§ **Aim of the exercise**:
The answer is every line in the data below that contains the word "commit".

---+---

-- ==== Sys2Proof/Machine/LoadPrint.lean ====
section
/-! DEFINITION. The meanings of LDI and PRN (spec/42_load_print.md). There is no load and no store
(R153). -/

namespace Sys2Proof.Machine

/-- `LDI Ra,imm`: `x[a] <- imm; pc <- pc + 3` (R150). -/
def execLdi (a imm : Byte) (s : State) : Host.Outcome State Fault Refusal :=
  .next (commit s ((regCheck a).map fun i => (s.setReg i imm).advance 3))

/-- `PRN Ra`: `emit(x[a]); pc <- pc + 2` (R151). -/
def execPrn (a : Byte) (s : State) : Host.Outcome State Fault Refusal :=
  .next (commit s ((readOperand a s).map fun v => (s.emit v).advance 2))

end Sys2Proof.Machine
end

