-- ==== Sys2Proof/Machine/Fetch.lean ====
section
/-! DEFINITION. Fetch and decode of the instruction at PC, clamped to the instruction's width
(spec/40_execution_cycle.md R111 to R113). -/

namespace Sys2Proof.Machine

/-- The operand bytes of a format, read in order and only inside the width (R113). -/
def fetchOperands (s : State) : Format → Except Raised Instr
  | .f1 i => .ok i
  | .f2 make => do
    let a ← memRead (s.pc.toNat + 1) s.mem
    .ok (make a)
  | .f3 make => do
    let a ← memRead (s.pc.toNat + 1) s.mem
    let b ← memRead (s.pc.toNat + 2) s.mem
    .ok (make a b)

/-- The opcode byte is read (R111), matched against the table (R112), and the operand bytes are
fetched (R113); the first check that fails raises its fault (R185). -/
def fetchInstr (s : State) : Except Raised Instr := do
  let op ← memRead s.pc.toNat s.mem
  match formatOf op with
  | none => .error { cause := .unknownInstruction, info := op.toNat }
  | some f => fetchOperands s f

/-- Stores the bytes at consecutive addresses from `a` on; a byte whose address does not exist is
left out. -/
def placeBytes (a : Nat) : List Byte → Memory → Memory
  | [], m => m
  | v :: rest, m => placeBytes (a + 1) rest (if a < Config.memSize then m.write a v else m)

end Sys2Proof.Machine
end

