-- ==== Sys2Proof/Safety.lean ====
section
/-! DEFINITION. The terms statements are made in: the cells at PC, the legal values of the state
(spec/10_state.md R27, R30, R34), and the ends of a run (spec/40_execution_cycle.md R118). -/

namespace Sys2Proof.Machine

/-- The cells from PC on hold the bytes `bs`, all of them inside the address space. -/
def CellsAt (s : State) (bs : List Byte) : Prop :=
  s.pc.toNat + bs.length ≤ 256 ∧ ∀ k, k < bs.length → bs[k]? = some (s.mem.read (s.pc.toNat + k))

/-- The legal values of FL (R30). -/
def LegalFlags (fl : Byte) : Prop := fl = 0x00#8 ∨ fl = 0x01#8 ∨ fl = 0x02#8 ∨ fl = 0x04#8

/-- What the fault register of a legal state holds (R34, R180): clear while RUNNING and after a
normal HLT; otherwise the address the engine stopped at (PC is unchanged by a fault), and the
offending value of the cause. -/
def LegalFault (s : State) : Prop :=
  s.fault = FaultReg.clear ∨
  s.rs = .halted ∧ s.fault.pc = s.pc ∧
    (s.fault.cause = .unknownInstruction ∧ s.fault.info.toNat < 256 ∧
        opcodeWidth (BitVec.ofNat 8 s.fault.info.toNat) = none ∨
     s.fault.cause = .addressFault ∧ s.fault.info = 256#9 ∧ 254 ≤ s.pc.toNat ∨
     s.fault.cause = .registerIndexFault ∧ 8 ≤ s.fault.info.toNat ∧ s.fault.info.toNat < 256)

/-- The invariant of the machine: PC is 0 to 256 (R27), FL has a legal value (R30), memory is in
its canonical form (R50, R53), and the fault register is legal (R34, R180, R182). -/
structure Inv (s : State) : Prop where
  pc_le : s.pc.toNat ≤ 256
  flags : LegalFlags s.fl
  mem_wf : s.mem.wf = true
  fault : LegalFault s

/-- The register operand bytes an instruction accesses in a state, in the order they are checked
(R183): a conditional jump that is not taken accesses none, and LDI's immediate is never one. -/
def accessedOperands (i : Instr) (s : State) : List Byte :=
  match i with
  | .hlt => []
  | .ldi a _ => [a]
  | .prn a => [a]
  | .mul a b => [a, b]
  | .cmp a b => [a, b]
  | .jeq a => if s.fl.getLsbD 0 then [a] else []
  | .jne a => if s.fl = 0x00#8 then [a] else []
  | .jmp a => [a]

/-- The register operand bytes whose registers an instruction reads (R22): those it accesses, but for
LDI's destination, which it only writes. -/
def readOperands (i : Instr) (s : State) : List Byte :=
  match i with
  | .ldi _ _ => []
  | i => accessedOperands i s

/-- The tokens of the significant lines of a source text, in order (R90): a line that is empty once
its comment and surrounding white space are stripped is not significant. -/
def significantTokens (text : List Char) : List (List Char) :=
  ((splitLines text).map lineToken).filter fun t => !t.isEmpty

/-- A token of base-2 digits alone. -/
def BinaryDigits (t : List Char) : Prop := t ≠ [] ∧ ∀ c ∈ t, c = '0' ∨ c = '1'

/-- The value of base-2 digits, most significant first. -/
def digitsValue (t : List Char) : Nat := t.foldl (fun n c => 2 * n + if c = '1' then 1 else 0) 0

/-- A normal end of a run: HALTED with cause NONE (R118). -/
def NormalEnd (s : State) : Prop := s.rs = .halted ∧ s.fault.cause = .none

/-- An abnormal end of a run: HALTED with a cause (R118). -/
def AbnormalEnd (s : State) : Prop := s.rs = .halted ∧ s.fault.cause ≠ .none

end Sys2Proof.Machine
end

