-- ==== Sys2Proof/Tests/Slice0.lean ====
section
/-! SUPPORT. The model's own tests. Expected results are the spec's: the encodings of
spec/30_encoding.md, the vectors of spec/95_test_vectors.md (named in each comment). The
`test_witness_` theorems show, for each statement with hypotheses, a state and operands that meet
them, clause by clause, at boundary values. -/

namespace Sys2Proof.Tests

open Sys2Proof Sys2Proof.Machine

/-- A RUNNING state with a clear fault register and no output. -/
def tst (pc : PcWord) (fl : Byte) (regs : Vector Byte 8) (mem : Memory) : State :=
  { State.reset with pc := pc, fl := fl, regs := regs, mem := mem }

/-- The registers with the value `v` in register 0, and `w` in register 1. -/
def r01 (v w : Byte) : Vector Byte 8 := #v[v, w, 0, 0, 0, 0, 0, 0]

/-- The next state of an outcome. -/
def nextOf : Host.Outcome State Fault Refusal → Option State
  | .next s => some s
  | .fault _ => none
  | .refused _ => none

/-- What a test looks at in the next state. -/
def after {α : Type} (s : State) (f : State → α) : Option α := (nextOf (step s)).map f

/-- The fault register as the vectors write it: (cause, pc, info). -/
def faultOf (s : State) : Nat × Nat × Nat :=
  (s.fault.cause.code.toNat, s.fault.pc.toNat, s.fault.info.toNat)

/-! ### Decoding: words written out from R81 and R82, bit by bit, the first byte lowest -/

theorem test_decode_hlt : decodeTableWord 8 0b00000001 = some .hlt := by decide
theorem test_decode_ldi : decodeTableWord 24 0b10000000_00000111_10000010 = some (.ldi 7 128) := by
  decide
theorem test_decode_prn : decodeTableWord 16 0b00000011_01000111 = some (.prn 3) := by decide
theorem test_decode_mul : decodeTableWord 24 0b00000010_00000001_10100010 = some (.mul 1 2) := by
  decide
theorem test_decode_cmp : decodeTableWord 24 0b00000010_00000001_10100111 = some (.cmp 1 2) := by
  decide
theorem test_decode_jeq : decodeTableWord 16 0b00000100_01010101 = some (.jeq 4) := by decide
theorem test_decode_jne : decodeTableWord 16 0b00000101_01010110 = some (.jne 5) := by decide
theorem test_decode_jmp : decodeTableWord 16 0b00000110_01010100 = some (.jmp 6) := by decide

/-- The index is the whole byte: an operand above 7 still decodes (L7). -/
theorem test_decode_keeps_whole_operand : decodeTableWord 16 0b11111111_01000111 = some (.prn 255) := by
  decide

/-- K1 to K7: bytes that are no opcode. -/
theorem test_decode_unknown :
    [0x00#8, 0xFF#8, 0xA0#8, 0x02#8, 0x57#8, 0x40#8, 0x81#8].all (fun v => (opcodeWidth v).isNone) := by
  decide

/-- No two rows of the opcode table have the same opcode byte. -/
theorem test_opcodes_distinct : (opcodeTable.map Prod.fst).Nodup := by decide

/-- The fetch window (FETCH_WINDOW) is the longest width of the table. -/
theorem test_fetch_window : (opcodeTable.map fun r => r.2.width).max? = some Config.fetchWindow := by
  decide

/-! ### WellFormed refuses an ill-formed term at each check -/

theorem test_wf_ldi : WellFormed (.ldi 8 0) = false ∧ WellFormed (.ldi 7 255) = true := by decide
theorem test_wf_prn : WellFormed (.prn 8) = false := by decide
theorem test_wf_mul : WellFormed (.mul 8 0) = false ∧ WellFormed (.mul 0 8) = false := by decide
theorem test_wf_cmp : WellFormed (.cmp 8 0) = false ∧ WellFormed (.cmp 0 8) = false := by decide
theorem test_wf_jeq : WellFormed (.jeq 255) = false := by decide
theorem test_wf_jne : WellFormed (.jne 255) = false := by decide
theorem test_wf_jmp : WellFormed (.jmp 8) = false ∧ WellFormed .hlt = true := by decide
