-- ==== Sys2Proof/Machine/Control.lean ====
section
/-! DEFINITION. JMP, JZ, JNZ, JC and JNC (spec/44_control.md R104 to R109). -/

namespace Sys2Proof.Machine

/-- JMP (R105). -/
def execJmp (m : Mode) (a : Field10) (s : State) : Result :=
  withOperand m a s fun t => .next (s.jumpTo t)

/-- JZ (R106). -/
def execJz (m : Mode) (a : Field10) (s : State) : Result :=
  withOperand m a s fun t => .next (s.jumpIf s.zf t)

/-- JNZ (R107). -/
def execJnz (m : Mode) (a : Field10) (s : State) : Result :=
  withOperand m a s fun t => .next (s.jumpIf (!s.zf) t)

/-- JC (R108): as observed in the source, it jumps when the carry is CLEAR (90_conflicts C2). -/
def execJc (m : Mode) (a : Field10) (s : State) : Result :=
  withOperand m a s fun t => .next (s.jumpIf (!s.cf) t)

/-- JNC (R109). -/
def execJnc (m : Mode) (a : Field10) (s : State) : Result :=
  withOperand m a s fun t => .next (s.jumpIf (!s.cf) t)

end Sys2Proof.Machine
end

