-- ==== Sys2Proof/Machine/Shift.lean ====
section
/-! DEFINITION. SHL and SHR (spec/43_shift.md R101 to R103). -/

namespace Sys2Proof.Machine

/-- SHL (R102). A count of 0 leaves the accumulator's value, clears the carry and recomputes the zero flag. -/
def execShl (m : Mode) (a : Field10) (s : State) : Result :=
  withOperand m a s fun v =>
    .next ((s.writeAcc (s.acc <<< shiftCount v)).writeCarry (shlCarry s.acc (shiftCount v)))

/-- SHR (R103): logical, with zero fill. -/
def execShr (m : Mode) (a : Field10) (s : State) : Result :=
  withOperand m a s fun v =>
    .next ((s.writeAcc (s.acc >>> shiftCount v)).writeCarry (shrCarry s.acc (shiftCount v)))

end Sys2Proof.Machine
end

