-- ==== Sys2Proof/Machine/System.lean ====
section
/-! DEFINITION. NOP and HLT (spec/45_system.md R110, R111). -/

namespace Sys2Proof.Machine

/-- NOP (R110): the execute phase does nothing. -/
def execNop (s : State) : Result := .next s

/-- HLT (R111): the block stops; the cycle still advances the pc. -/
def execHlt (s : State) : Result := .next s.halt

end Sys2Proof.Machine
end

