-- ==== Sys2Proof/Tests/Slice0.lean ====
section
/-! SUPPORT. Tests of the model, with expected results from spec/95_test_vectors.md (the vector is named in
each docstring), and for every obligation with hypotheses a witness that meets them, clause by clause. -/

namespace Sys2Proof.Tests

open Sys2Proof Sys2Proof.Machine

/-! ## States for the tests -/

/-- The parameters of the vectors: IMEM_WORDS = DMEM_WORDS = 16, both flags reset to false. -/
def cfg16 : Config := { imemWords := 16, dmemWords := 16, resetZF := false, resetCF := false }

/-- A running state of the vectors: the given registers and data words, and the word `w` in the slot of the
pc; every other slot is 0, `ir` and the counter are 0. -/
def before (acc : Word) (zf cf : Bool) (pc : Word) (d : Memory 32) (w : IWord) : State :=
  { acc := acc, zf := zf, cf := cf, pc := pc, ir := 0, run := .running, steps := 0,
    imem := Memory.write [] pc.toNat w, dmem := d, fault := none, cfg := cfg16 }

/-- What a vector shows of a state. -/
structure Seen where
  acc : Word
  zf : Bool
  cf : Bool
  pc : Word
  dmem : Memory 32
  deriving DecidableEq, Repr

/-- What a vector shows of a next state. -/
def seen : Result → Option Seen
  | .next t => some { acc := t.acc, zf := t.zf, cf := t.cf, pc := t.pc, dmem := t.dmem }
  | .fault _ => none
  | .refused _ => none

/-- The state a result ends in, if it is a next state. -/
def nextOf : Result → Option State
  | .next t => some t
  | .fault _ => none
  | .refused _ => none

/-- The fault a result ends in, if it is one. -/
def faultOf : Result → Option Fault
  | .next _ => none
  | .fault f => some f
  | .refused _ => none

/-- The words of a translation, and its error. -/
def wordsOf : Except TranslationError (List IWord) → Option (List IWord)
  | .ok ws => some ws
  | .error _ => none

def errorOf : Except TranslationError (List IWord) → Option (ErrorKind × Nat)
  | .ok _ => none
  | .error e => some (e.kind, e.line)

/-- The state a run ends in when it ends normally. -/
def normalEnd : RunEnd → Option State
  | .normal s => some s
  | .abnormal _ _ => none
  | .unfinished _ => none

/-! ## Well-formedness refuses ill-formed terms -/

theorem test_config_refuses_empty_memories :
    Config.wf { cfg16 with imemWords := 0 } = false ∧ Config.wf { cfg16 with dmemWords := 0 } = false ∧
    Config.wf { cfg16 with imemWords := 1, dmemWords := 1 } = true := by decide

theorem test_operand_field_refuses_1024 :
    fitsOperandField 1024 = false ∧ fitsOperandField 1023 = true := by decide

theorem test_defined_refuses_code_20 :
    IWord.isDefined 0xA000 = false ∧ IWord.isDefined 0x9FFF = true := by decide

/-- An INC with mode and operand bits (L2.2.15) executes, but no assembler emits it. -/
theorem test_canonical_refuses_ignored_bits :
    IWord.isCanonical 0x37FF = false ∧ IWord.isCanonical 0x3000 = true ∧ IWord.isCanonical 0xF800 = false := by
  decide

theorem test_memory_refuses_wrong_order_repeats_and_zeros :
    ¬ Memory.wf ([(2, 5), (1, 5)] : Memory 32) ∧ ¬ Memory.wf ([(1, 5), (1, 6)] : Memory 32) ∧
    ¬ Memory.wf ([(1, 0)] : Memory 32) ∧ Memory.wf ([(1, 5), (2, 5)] : Memory 32) := by decide

theorem test_state_refuses_words_beyond_the_array :
    ¬ State.wf { State.powerOn cfg16 with dmem := [(16, 1)] } ∧
    ¬ State.wf { State.powerOn cfg16 with imem := [(16, 1)] } ∧
    ¬ State.wf (State.powerOn { cfg16 with dmemWords := 0 }) ∧
    State.wf { State.powerOn cfg16 with dmem := [(15, 1)], imem := [(15, 1)] } := by decide

/-! ## Decoding, each word written out as opcode, mode and operand field (30_encoding R54, R57, R60) -/

theorem test_decode_nop : decode (0b00000#5 ++ 0b0#1 ++ 0b0000000000#10) = .instr .nop := by decide

theorem test_decode_load :
    decode (0b00001#5 ++ 0b1#1 ++ 0b0000000011#10) = .instr (.load .indirect 3) := by decide

theorem test_decode_store :
    decode (0b00010#5 ++ 0b0#1 ++ 0b1111111111#10) = .instr (.store .immediate 1023) := by decide

theorem test_decode_loadind :
    decode (0b00011#5 ++ 0b1#1 ++ 0b0000000100#10) = .instr (.loadind .indirect 4) := by decide

theorem test_decode_add :
    decode (0b00100#5 ++ 0b0#1 ++ 0b1000000000#10) = .instr (.add .immediate 512) := by decide

theorem test_decode_sub :
    decode (0b00101#5 ++ 0b1#1 ++ 0b0000000001#10) = .instr (.sub .indirect 1) := by decide

theorem test_decode_inc : decode (0b00110#5 ++ 0b1#1 ++ 0b1111111111#10) = .instr .inc := by decide

theorem test_decode_dec : decode (0b00111#5 ++ 0b0#1 ++ 0b0000000000#10) = .instr .dec := by decide

theorem test_decode_and :
    decode (0b01000#5 ++ 0b0#1 ++ 0b0011111111#10) = .instr (.and .immediate 255) := by decide

theorem test_decode_or :
    decode (0b01001#5 ++ 0b1#1 ++ 0b0000000000#10) = .instr (.or .indirect 0) := by decide

theorem test_decode_xor :
    decode (0b01010#5 ++ 0b0#1 ++ 0b0000101010#10) = .instr (.xor .immediate 42) := by decide

theorem test_decode_not : decode (0b01011#5 ++ 0b0#1 ++ 0b0000000001#10) = .instr .not := by decide

theorem test_decode_shl :
    decode (0b01100#5 ++ 0b0#1 ++ 0b0000011111#10) = .instr (.shl .immediate 31) := by decide

theorem test_decode_shr :
    decode (0b01101#5 ++ 0b1#1 ++ 0b0000010000#10) = .instr (.shr .indirect 16) := by decide

theorem test_decode_jmp :
    decode (0b01110#5 ++ 0b0#1 ++ 0b0000000101#10) = .instr (.jmp .immediate 5) := by decide

theorem test_decode_jz :
    decode (0b01111#5 ++ 0b1#1 ++ 0b0000010100#10) = .instr (.jz .indirect 20) := by decide

theorem test_decode_jnz :
    decode (0b10000#5 ++ 0b0#1 ++ 0b0000000001#10) = .instr (.jnz .immediate 1) := by decide

theorem test_decode_jc :
    decode (0b10001#5 ++ 0b0#1 ++ 0b0000001001#10) = .instr (.jc .immediate 9) := by decide

theorem test_decode_jnc :
    decode (0b10010#5 ++ 0b1#1 ++ 0b0000000010#10) = .instr (.jnc .indirect 2) := by decide

theorem test_decode_hlt : decode (0b10011#5 ++ 0b1#1 ++ 0b1111111111#10) = .instr .hlt := by decide

theorem test_decode_illegal :
    decode (0b10100#5 ++ 0b0#1 ++ 0b0000000000#10) = .illegalOpcode 20 ∧
    decode (0b11111#5 ++ 0b1#1 ++ 0b1111111111#10) = .illegalOpcode 31 := by decide

/-- L1.5, L1.6 and L2.2.15 to L2.2.17: words of the encoder. -/
theorem test_encode :
    encode (.load .indirect 0) = 0x0C00 ∧ encode (.load .immediate 512) = 0x0A00 ∧
    encode .hlt = 0x9800 ∧ encode (.shl .immediate 31) = 0x601F ∧ encode .dec = 0x3800 := by decide

/-- L1.5: 0x9FFF unpacks to (19, 1, 1023), and the triple packs back. -/
theorem test_unpack : unpack 0x9FFF = ⟨19, 1, 1023⟩ ∧ pack ⟨19, 1, 1023⟩ = 0x9FFF := by decide

theorem test_decodeTableWord :
    decodeTableWord 16 0x2402 = some (.add .indirect 2) ∧ decodeTableWord 16 0xA000 = none := by decide

/-! ## One step of each instruction -/

/-- L2.1.4 -/
theorem test_load_indirect :
    seen (step (before 0 false false 0 [(3, 0xdeadbeef)] 0x0C03)) =
      some ⟨0xdeadbeef, false, false, 1, [(3, 0xdeadbeef)]⟩ := by decide

/-- L2.1.6 -/
theorem test_load_out_of_range :
    faultOf (step (before 1 false false 0 [] 0x0C10)) = some (.dataAddress 0x10 0) := by decide

/-- L2.1.9 -/
theorem test_store_through_pointer :
    seen (step (before 7 false false 0 [(0, 9)] 0x1400)) =
      some ⟨7, false, false, 1, [(0, 9), (9, 7)]⟩ := by decide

---+---

§ **Your solution**:
  .next (commit s ((regCheck a).map fun i => (s.setReg i imm).advance 3))
  .next (commit s ((readOperand a s).map fun v => (s.emit v).advance 2))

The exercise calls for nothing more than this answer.